- **Your instructions**:
Below is a set of entries. Print the line that contains "s.cur := rfl" and every later line word for word, through the final one.

################

-- ==== Sys2Proof/Laws/State.lean ====
section
/-! SUPPORT. What each update of a state and of a sheaf leaves in each field, by `rfl`. -/

namespace Sys2Proof.Machine

/-! ### State.onSheaf -/

@[simp] theorem State.onSheaf_sheafs (s : State) (k : Nat) (g : Sheaf → Sheaf) : (s.onSheaf k g).sheafs = s.sheafs.upd k g := rfl
@[simp] theorem State.onSheaf_ops (s : State) (k : Nat) (g : Sheaf → Sheaf) : (s.onSheaf k g).ops = s.ops := rfl
@[simp] theorem State.onSheaf_wgs (s : State) (k : Nat) (g : Sheaf → Sheaf) : (s.onSheaf k g).wgs = s.wgs := rfl
@[simp] theorem State.onSheaf_grids (s : State) (k : Nat) (g : Sheaf → Sheaf) : (s.onSheaf k g).grids = s.grids := rfl
@[simp] theorem State.onSheaf_ctxs (s : State) (k : Nat) (g : Sheaf → Sheaf) : (s.onSheaf k g).ctxs = s.ctxs := rfl
@[simp] theorem State.onSheaf_cores (s : State) (k : Nat) (g : Sheaf → Sheaf) : (s.onSheaf k g).cores = s.cores := rfl
@[simp] theorem State.onSheaf_engs (s : State) (k : Nat) (g : Sheaf → Sheaf) : (s.onSheaf k g).engs = s.engs := rfl
@[simp] theorem State.onSheaf_mem (s : State) (k : Nat) (g : Sheaf → Sheaf) : (s.onSheaf k g).mem = s.mem := rfl
@[simp] theorem State.onSheaf_l2 (s : State) (k : Nat) (g : Sheaf → Sheaf) : (s.onSheaf k g).l2 = s.l2 := rfl
@[simp] theorem State.onSheaf_badSectors (s : State) (k : Nat) (g : Sheaf → Sheaf) : (s.onSheaf k g).badSectors = s.badSectors := rfl
@[simp] theorem State.onSheaf_corrected (s : State) (k : Nat) (g : Sheaf → Sheaf) : (s.onSheaf k g).corrected = s.corrected := rfl
@[simp] theorem State.onSheaf_eccLog (s : State) (k : Nat) (g : Sheaf → Sheaf) : (s.onSheaf k g).eccLog = s.eccLog := rfl
@[simp] theorem State.onSheaf_logWait (s : State) (k : Nat) (g : Sheaf → Sheaf) : (s.onSheaf k g).logWait = s.logWait := rfl
@[simp] theorem State.onSheaf_staging (s : State) (k : Nat) (g : Sheaf → Sheaf) : (s.onSheaf k g).staging = s.staging := rfl
@[simp] theorem State.onSheaf_stagingFills (s : State) (k : Nat) (g : Sheaf → Sheaf) : (s.onSheaf k g).stagingFills = s.stagingFills := rfl
@[simp] theorem State.onSheaf_prefetches (s : State) (k : Nat) (g : Sheaf → Sheaf) : (s.onSheaf k g).prefetches = s.prefetches := rfl
@[simp] theorem State.onSheaf_tlbs (s : State) (k : Nat) (g : Sheaf → Sheaf) : (s.onSheaf k g).tlbs = s.tlbs := rfl
@[simp] theorem State.onSheaf_filters (s : State) (k : Nat) (g : Sheaf → Sheaf) : (s.onSheaf k g).filters = s.filters := rfl
@[simp] theorem State.onSheaf_fused (s : State) (k : Nat) (g : Sheaf → Sheaf) : (s.onSheaf k g).fused = s.fused := rfl
@[simp] theorem State.onSheaf_bmCache (s : State) (k : Nat) (g : Sheaf → Sheaf) : (s.onSheaf k g).bmCache = s.bmCache := rfl
@[simp] theorem State.onSheaf_packets (s : State) (k : Nat) (g : Sheaf → Sheaf) : (s.onSheaf k g).packets = s.packets := rfl
@[simp] theorem State.onSheaf_blockWait (s : State) (k : Nat) (g : Sheaf → Sheaf) : (s.onSheaf k g).blockWait = s.blockWait := rfl
@[simp] theorem State.onSheaf_heathClk (s : State) (k : Nat) (g : Sheaf → Sheaf) : (s.onSheaf k g).heathClk = s.heathClk := rfl
@[simp] theorem State.onSheaf_blocks (s : State) (k : Nat) (g : Sheaf → Sheaf) : (s.onSheaf k g).blocks = s.blocks := rfl
@[simp] theorem State.onSheaf_calls (s : State) (k : Nat) (g : Sheaf → Sheaf) : (s.onSheaf k g).calls = s.calls := rfl
@[simp] theorem State.onSheaf_segs (s : State) (k : Nat) (g : Sheaf → Sheaf) : (s.onSheaf k g).segs = s.segs := rfl
@[simp] theorem State.onSheaf_installs (s : State) (k : Nat) (g : Sheaf → Sheaf) : (s.onSheaf k g).installs = s.installs := rfl
@[simp] theorem State.onSheaf_refresh (s : State) (k : Nat) (g : Sheaf → Sheaf) : (s.onSheaf k g).refresh = s.refresh := rfl
@[simp] theorem State.onSheaf_migrations (s : State) (k : Nat) (g : Sheaf → Sheaf) : (s.onSheaf k g).migrations = s.migrations := rfl
@[simp] theorem State.onSheaf_accid (s : State) (k : Nat) (g : Sheaf → Sheaf) : (s.onSheaf k g).accid = s.accid := rfl
@[simp] theorem State.onSheaf_bmbase (s : State) (k : Nat) (g : Sheaf → Sheaf) : (s.onSheaf k g).bmbase = s.bmbase := rfl
@[simp] theorem State.onSheaf_bmcount (s : State) (k : Nat) (g : Sheaf → Sheaf) : (s.onSheaf k g).bmcount = s.bmcount := rfl
@[simp] theorem State.onSheaf_fqbase (s : State) (k : Nat) (g : Sheaf → Sheaf) : (s.onSheaf k g).fqbase = s.fqbase := rfl
@[simp] theorem State.onSheaf_fqHead (s : State) (k : Nat) (g : Sheaf → Sheaf) : (s.onSheaf k g).fqHead = s.fqHead := rfl
@[simp] theorem State.onSheaf_fqTail (s : State) (k : Nat) (g : Sheaf → Sheaf) : (s.onSheaf k g).fqTail = s.fqTail := rfl
@[simp] theorem State.onSheaf_fqSeq (s : State) (k : Nat) (g : Sheaf → Sheaf) : (s.onSheaf k g).fqSeq = s.fqSeq := rfl
@[simp] theorem State.onSheaf_fqOut (s : State) (k : Nat) (g : Sheaf → Sheaf) : (s.onSheaf k g).fqOut = s.fqOut := rfl
@[simp] theorem State.onSheaf_irq (s : State) (k : Nat) (g : Sheaf → Sheaf) : (s.onSheaf k g).irq = s.irq := rfl
@[simp] theorem State.onSheaf_msix (s : State) (k : Nat) (g : Sheaf → Sheaf) : (s.onSheaf k g).msix = s.msix := rfl
@[simp] theorem State.onSheaf_slots (s : State) (k : Nat) (g : Sheaf → Sheaf) : (s.onSheaf k g).slots = s.slots := rfl
@[simp] theorem State.onSheaf_xwin (s : State) (k : Nat) (g : Sheaf → Sheaf) : (s.onSheaf k g).xwin = s.xwin := rfl
@[simp] theorem State.onSheaf_xgrp (s : State) (k : Nat) (g : Sheaf → Sheaf) : (s.onSheaf k g).xgrp = s.xgrp := rfl
@[simp] theorem State.onSheaf_stnPort (s : State) (k : Nat) (g : Sheaf → Sheaf) : (s.onSheaf k g).stnPort = s.stnPort := rfl
@[simp] theorem State.onSheaf_xports (s : State) (k : Nat) (g : Sheaf → Sheaf) : (s.onSheaf k g).xports = s.xports := rfl
@[simp] theorem State.onSheaf_xseq (s : State) (k : Nat) (g : Sheaf → Sheaf) : (s.onSheaf k g).xseq = s.xseq := rfl
@[simp] theorem State.onSheaf_atc (s : State) (k : Nat) (g : Sheaf → Sheaf) : (s.onSheaf k g).atc = s.atc := rfl
@[simp] theorem State.onSheaf_atsReq (s : State) (k : Nat) (g : Sheaf → Sheaf) : (s.onSheaf k g).atsReq = s.atsReq := rfl
@[simp] theorem State.onSheaf_priReq (s : State) (k : Nat) (g : Sheaf → Sheaf) : (s.onSheaf k g).priReq = s.priReq := rfl
@[simp] theorem State.onSheaf_farFails (s : State) (k : Nat) (g : Sheaf → Sheaf) : (s.onSheaf k g).farFails = s.farFails := rfl
@[simp] theorem State.onSheaf_dispClk (s : State) (k : Nat) (g : Sheaf → Sheaf) : (s.onSheaf k g).dispClk = s.dispClk := rfl
@[simp] theorem State.onSheaf_dispPtr (s : State) (k : Nat) (g : Sheaf → Sheaf) : (s.onSheaf k g).dispPtr = s.dispPtr := rfl
@[simp] theorem State.onSheaf_switches (s : State) (k : Nat) (g : Sheaf → Sheaf) : (s.onSheaf k g).switches = s.switches := rfl
@[simp] theorem State.onSheaf_dev (s : State) (k : Nat) (g : Sheaf → Sheaf) : (s.onSheaf k g).dev = s.dev := rfl
@[simp] theorem State.onSheaf_fstage (s : State) (k : Nat) (g : Sheaf → Sheaf) : (s.onSheaf k g).fstage = s.fstage := rfl
@[simp] theorem State.onSheaf_stage1 (s : State) (k : Nat) (g : Sheaf → Sheaf) : (s.onSheaf k g).stage1 = s.stage1 := rfl
@[simp] theorem State.onSheaf_lastDb (s : State) (k : Nat) (g : Sheaf → Sheaf) : (s.onSheaf k g).lastDb = s.lastDb := rfl
@[simp] theorem State.onSheaf_dbRef (s : State) (k : Nat) (g : Sheaf → Sheaf) : (s.onSheaf k g).dbRef = s.dbRef := rfl
@[simp] theorem State.onSheaf_log (s : State) (k : Nat) (g : Sheaf → Sheaf) : (s.onSheaf k g).log = s.log := rfl
@[simp] theorem State.onSheaf_cmt (s : State) (k : Nat) (g : Sheaf → Sheaf) : (s.onSheaf k g).cmt = s.cmt := rfl
@[simp] theorem State.onSheaf_flash (s : State) (k : Nat) (g : Sheaf → Sheaf) : (s.onSheaf k g).flash = s.flash := rfl
@[simp] theorem State.onSheaf_flashNext (s : State) (k : Nat) (g : Sheaf → Sheaf) : (s.onSheaf k g).flashNext = s.flashNext := rfl
@[simp] theorem State.onSheaf_buffer (s : State) (k : Nat) (g : Sheaf → Sheaf) : (s.onSheaf k g).buffer = s.buffer := rfl
@[simp] theorem State.onSheaf_tzone (s : State) (k : Nat) (g : Sheaf → Sheaf) : (s.onSheaf k g).tzone = s.tzone := rfl
@[simp] theorem State.onSheaf_descr (s : State) (k : Nat) (g : Sheaf → Sheaf) : (s.onSheaf k g).descr = s.descr := rfl
@[simp] theorem State.onSheaf_reports (s : State) (k : Nat) (g : Sheaf → Sheaf) : (s.onSheaf k g).reports = s.reports := rfl
@[simp] theorem State.onSheaf_agenda (s : State) (k : Nat) (g : Sheaf → Sheaf) : (s.onSheaf k g).agenda = s.agenda := rfl
@[simp] theorem State.onSheaf_cur (s : State) (k : Nat) (g : Sheaf → Sheaf) : (s.onSheaf k g).cur = s.cur := rfl
@[simp] theorem State.onSheaf_fresh (s : State) (k : Nat) (g : Sheaf → Sheaf) : (s.onSheaf k g).fresh = s.fresh := rfl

################

- **Answer box**:
@[simp] theorem State.onSheaf_cur (s : State) (k : Nat) (g : Sheaf → Sheaf) : (s.onSheaf k g).cur = s.cur := rfl
@[simp] theorem State.onSheaf_fresh (s : State) (k : Nat) (g : Sheaf → Sheaf) : (s.onSheaf k g).fresh = s.fresh := rfl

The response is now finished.